The most efficient approach involves two linear scans of the input string. We can create a helper function f(x) that takes a character ('0' or '1') and returns the length of the longest contiguous segment of that character in the input string. Then, we simply compare f('1') and f('0'). If f('1') is greater, we return true; otherwise, false.

Algorithm:

  1. Helper Function f(x):

    • Initialize cnt (current count) and mx (maximum count) to 0.
    • Iterate through the string:
      • If the current character is equal to x, increment cnt and update mx to be the maximum of mx and cnt.
      • Otherwise, reset cnt to 0.
    • Return mx.

  2. Main Function:

    • Call f('1') to get the length of the longest contiguous segment of '1's.
    • Call f('0') to get the length of the longest contiguous segment of '0's.
    • Return true if f('1') > f('0'), otherwise false.

Time and Space Complexity:

  • Time Complexity: O(n), where n is the length of the string. This is because we iterate through the string twice (once for '1's and once for '0's) in the helper function.
  • Space Complexity: O(1). We only use a constant amount of extra space to store variables like cnt and mx.

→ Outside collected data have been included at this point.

-- ==== Sys2Proof/Machine/Init.lean ====
section
/-! DEFINITION. The values each block takes after a reset (R20, R24, R36, R43, R68, R89, R105, R117, R136, R155,
R167, R172, R185, R197, R207). Each is a function of what the rule lets it depend on, so that RESTART can use the
parts it shares with the other resets. -/

namespace Sys2Proof.Machine

/-- A coil channel after every reset (R20). The peak detector and the previous trailing, for which the spec gives no
reset value, are 0 (DESIGN CHOICE, log entry 4); nothing reads them before they are written. -/
def initChannel : Channel where
  pulse := .none
  held := false
  noted := false
  peak := 0
  decoder := .hunt
  prevTrailing := 0
  gap := .stopped
  malformed := 0
  foreign := 0
  lastForeign := none

/-- One coil of a check record as a check's start and a reset write it (R21, R24). -/
def initCheckCoil : CheckCoil := ⟨.none, 0, 0⟩

/-- The check record after POWER (R24). -/
def initCheck : Check := ⟨.none, 0, 0, ⟨initCheckCoil, initCheckCoil, initCheckCoil⟩, 0⟩

/-- The receiver after a reset that leaves the given check record (R20, R24). -/
def initReceiver (check : Check) : Receiver := ⟨⟨initChannel, initChannel, initChannel⟩, none, check⟩

/-- The LOST values of a coil sub-record (R25). -/
def lostSub : SubRecord where
  state := .lost
  side := .unknown
  candidate := none
  agree := 0
  amplitude := 0
  polarity := none
  lastFrame := none
  window := 0

/-- A loop is unused while its entry is 15 (R25). -/
def entryUnused (entry : Nat) : Bool := decide (entry = 15)

/-- A loop record after a reset, by its map entry (R36). -/
def initLoopRec (entry : Nat) : LoopRec where
  state := if entryUnused entry then .unused else .lost
  coils := ⟨lostSub, lostSub, lostSub⟩

/-- The Loop Table after every reset, under the map then in force; `now` is the part time at its end (R36). -/
def initLoops (loopMap : Four Nat) (now : Time) : LoopTable where
  recs := loopMap.map initLoopRec
  posClass := .unknown
  stationNear := false
  windowTimer := now + 500
  checkFlag := false
  spoiled := false

/-- The Plan Engine after POWER, PIN and STROBE (R43). -/
def initPlan : Plan where
  state := .idle
  active := none
  activation := 0
  waiting := none
  deferred := none
  heldSlot := none
  standing := .off
  holdTimer := none
  waitTimer := none
  applied := Settings.default
  appliedGen := 0
  watch := none

/-- A wheel after POWER, PIN and STROBE (R68). -/
def initWheel : WheelState where
  lastPulse := none
  period := none
  count := 0
  forward := true
  measured := 0
  target := 0
  integrator := 0
  duty := 0

/-- The Drive Controller after POWER, PIN and STROBE (R68). -/
def initDrive : Drive where
  wheels := ⟨initWheel, initWheel⟩
  x := 0
  y := 0
  heading := 0
  segDist := 0
  runDist := 0
  runTurn := 0
  runTime := 0
  headingRef := 0
  suspended := false
  motion := .still
  timer := 10
  choice := .zero

/-- Track Steering after every reset, and while no TRACK or DOCK is active (R89, R93, R104). -/
def idleTrack : Track where
  running := none
  loop := none
  side := none
  offset := 0
  speed := 0
  ePrev := 0
  e := 0
  weak := 0
  published := 0

/-- The Speed Governor after POWER, PIN and STROBE (R105). -/
def initGovernor : Governor where
  table := ⟨some 500, none, none, none, none, none, none⟩
  cap := 500
  limiting := .global
  pitchReading := 128
  rollReading := 128
  pitch := 0
  roll := 0
  slope := 0

/-- The Blade Controller after POWER: still, OFF (R117). -/
def initBladePower : Blade where
  state := .off
  jamPhase := none
  final := false
  duty := 0
  brake := false
  lastPulse := none
  period := none
  rpm := 0
  spinupEntry := 0
  lowStart := none
  brakeTimer := none
  brakeStart := none
  waitTimer := none
  effective := .off
  jamCount := 0
  lastFault := .none
  lastJam := none
  load := 0
  runaway := false
  timer := 10

/-- The Blade Controller after PIN and STROBE: BRAKING from the end of the reset (R117, R133). -/
def initBladeBraking : Blade :=
  { initBladePower with state := .braking, brake := true, brakeTimer := some 2000, brakeStart := some 0 }

/-- The Blade Controller after a reset with the given cause, RESTART apart. -/
def initBlade : ResetCause → Blade
  | .power => initBladePower
  | .pin => initBladeBraking
  | .strobe => initBladeBraking
  | .restart => initBladeBraking

/-- A debounce state at a reset's end: OPEN when the input is open, CLOSING when it is closed (R136, R155). -/
def initDebounce (closed : Bool) : Debounce := if closed then .closing else .opened

/-- The debounce timer that goes with it, `ms` long. -/
def initDebounceTimer (now : Time) (ms : Time) (closed : Bool) : Option Time := if closed then some (now + ms) else none

/-- A sonar channel after every reset (R136). -/
def idleSonar : Sonar := ⟨false, .idle, none, 0⟩

/-- The cleared reflex record (R136). -/
def clearedReflex : ReflexRecord where
  episodeStart := 0
  activation := 0
  hits := 0
  ranges := ⟨none, none⟩
  turn := none
  stageEntry := 0
  distance := 0
  turned := 0
  still := 0
  restarts := 0

/-- The Contact Unit after every reset (R136). -/
def initContact (pins : Pins) (now : Time) : Contact where
  bump := pins.bump.map initDebounce
  bumpTimer := pins.bump.map (initDebounceTimer now 20)
  pinging := false
  nextSensor := .left
  pingTimer := none
  sonar := ⟨idleSonar, idleSonar⟩
  stall := ⟨none, none⟩
  list := []
  stage := .quiet
  record := clearedReflex

/-- The trip record after POWER, PIN and STROBE (R167). -/
def initTripRecord : TripRecord := ⟨none, 0, 0, 0, 0, 0, 0, false, false, none⟩

/-- The Guard after every reset, with the two records it carries over (R155). -/
def initGuard (pins : Pins) (now : Time) (bladeOff : Bool) (trip : TripRecord) (resetRecord : ResetRecord) : Guard where
  machine := .start
  lift := pins.lift.map initDebounce
  liftTimer := pins.lift.map (initDebounceTimer now 100)
  tiltStart := none
  noSignal := some (now + 2000)
  escape := 0
  recovery := false
  silence := none
  windowJudged := false
  bladeOff := bladeOff
  trip := trip
  resetRecord := resetRecord

/-- The dock record after POWER, PIN and STROBE (R184). -/
def initDockRecord : DockRecord := ⟨0, none, none, .none, none, .none⟩

/-- The Dock Unit after every reset, with the record it carries over (R172). The sample timer's first expiry comes 10 ms after
the reset's end (DEDUCED, log entry 44). -/
def initDock (now : Time) (record : DockRecord) : Dock where
  sense := .absent
  senseStart := none
  voltage := 0
  timer := now + 10
  run := .none
  phase := none
  tries := 0
  bumpPending := false
  near := 0
  back := 0
  backRef := 0
  turnAtEntry := 0
  record := record

/-- A source after every reset (R197). -/
def initSource (details : Nat) : SourceState := ⟨0, List.replicate details absentWord, 0, false, false⟩

/-- The sources after every reset; PORTCTL is given by the reset (R197). -/
def initNotices (atnEnable ackMode : Bool) : Notices where
  trip := initSource 1
  reflex := initSource 1
  blade := initSource 1
  plan := initSource 3
  dock := initSource 1
  loop := initSource 1
  port := initSource 1
  atnEnable := atnEnable
  ackMode := ackMode
  line := false

/-- The snapshot's cells at the end of a POWER, PIN or STROBE reset (R207). -/
def initSnapshotCells (blade : Blade) (contact : Contact) (guard : Guard) : List (Nat × Word) :=
  snapshotCells (latchWords initDrive initGovernor idleTrack) blade initPlan contact
    (initLoops Settings.default.loopMap 0) guard (initDock 0 initDockRecord)

/-- The loop table mirror's cells at the end of such a reset (R207). -/
def initLoopCells (check : Check) : List (Nat × Word) :=
  loopCells (initLoops Settings.default.loopMap 0) (initReceiver check)

/-- The Exchange Port at the end of such a reset: the first refresh of each mirror has started (R185, R196, R207). -/
def initPort (check : Check) (blade : Blade) (contact : Contact) (guard : Guard) : Port where
  faults := 0
  requestCount := 0
  inHand := .none
  args := ⟨0, 0, 0, 0, 0, 0⟩
  answer := ⟨0, 0, 0, 0⟩
  snapshot := ⟨some (initSnapshotCells blade contact guard), false⟩
  loopTable := ⟨some (initLoopCells check), false⟩
  contactList := ⟨some (contactCells []), false⟩
  snapTimer := 50
  latched := latchWords initDrive initGovernor idleTrack
  dataLines := 0

/-- The words of the live settings area after POWER, PIN and STROBE (R193, R204). -/
def initLiveCells : List (Nat × Word) :=
  cellsFrom addrGlobalMax [500, 20, 0x007F, 1000, 2800]

/-- The cells the initialisation writes, in rising address order, mirrors included; the OPEN words hold 1 because the
first refresh has started in the same event (R196, R207). Words it does not list read 0. -/
def initCells (check : Check) (blade : Blade) (contact : Contact) (guard : Guard) : List (Nat × Word) :=
  [(0x000, Config.identWord), (0x001, Config.layoutVersion), (addrMachineState, guard.machine.code)] ++
  resetRecordCells guard.resetRecord ++
  cellsFrom addrDetails (List.replicate 9 absentWord) ++
  initLiveCells ++
  cellsFrom addrStaged (settingDefaults.map wordN) ++
  cellsFrom addrApplied (settingDefaults.map wordN) ++
  [(mirrorOpen .snapshot, 1)] ++ initSnapshotCells blade contact guard ++
  [(mirrorOpen .loopTable, 1)] ++ initLoopCells check ++
  [(mirrorOpen .contactList, 1)] ++ contactCells [] ++
  tripCells guard.trip ++ bladeCells blade ++ dockCells (initDock 0 initDockRecord) ++ checkCells check

/-- The exchange memory at the end of such a reset: the cells above, and the host scratch area as given (R169, R207). -/
def initMemory (check : Check) (blade : Blade) (contact : Contact) (guard : Guard) (scratch : Memory) : Memory :=
  (initCells check blade contact guard).filter (fun c => decide (c.2 ≠ 0)) ++ scratch

/-- The host scratch area of a memory (R188). -/
def scratchOf (m : Memory) : Memory := m.filter (fun c => decide (areaOf c.1 = Area.scratch))

end Sys2Proof.Machine
end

Code Implementation (Python):

class Solution:
    def checkZeroOnes(self, s: str) -> bool:
        def f(x: str) -> int:
            cnt = mx = 0
            for c in s:
                if c == x:
                    cnt += 1
                    mx = max(mx, cnt)
                else:
                    cnt = 0
            return mx
 
        return f("1") > f("0")

Code Implementation (Java):

class Solution {
    public boolean checkZeroOnes(String s) {
        return f(s, '1') > f(s, '0');
    }
 
    private int f(String s, char x) {
        int cnt = 0, mx = 0;
        for (int i = 0; i < s.length(); ++i) {
            if (s.charAt(i) == x) {
                mx = Math.max(mx, ++cnt);
            } else {
                cnt = 0;
            }
        }
        return mx;
    }
}

(Other languages like C++, Go, TypeScript, and JavaScript implementations are similar and follow the same logic. Refer to the provided code snippets for those implementations.)

This solution is efficient and straightforward, making it a good approach for solving this problem. The use of a helper function improves readability and code organization.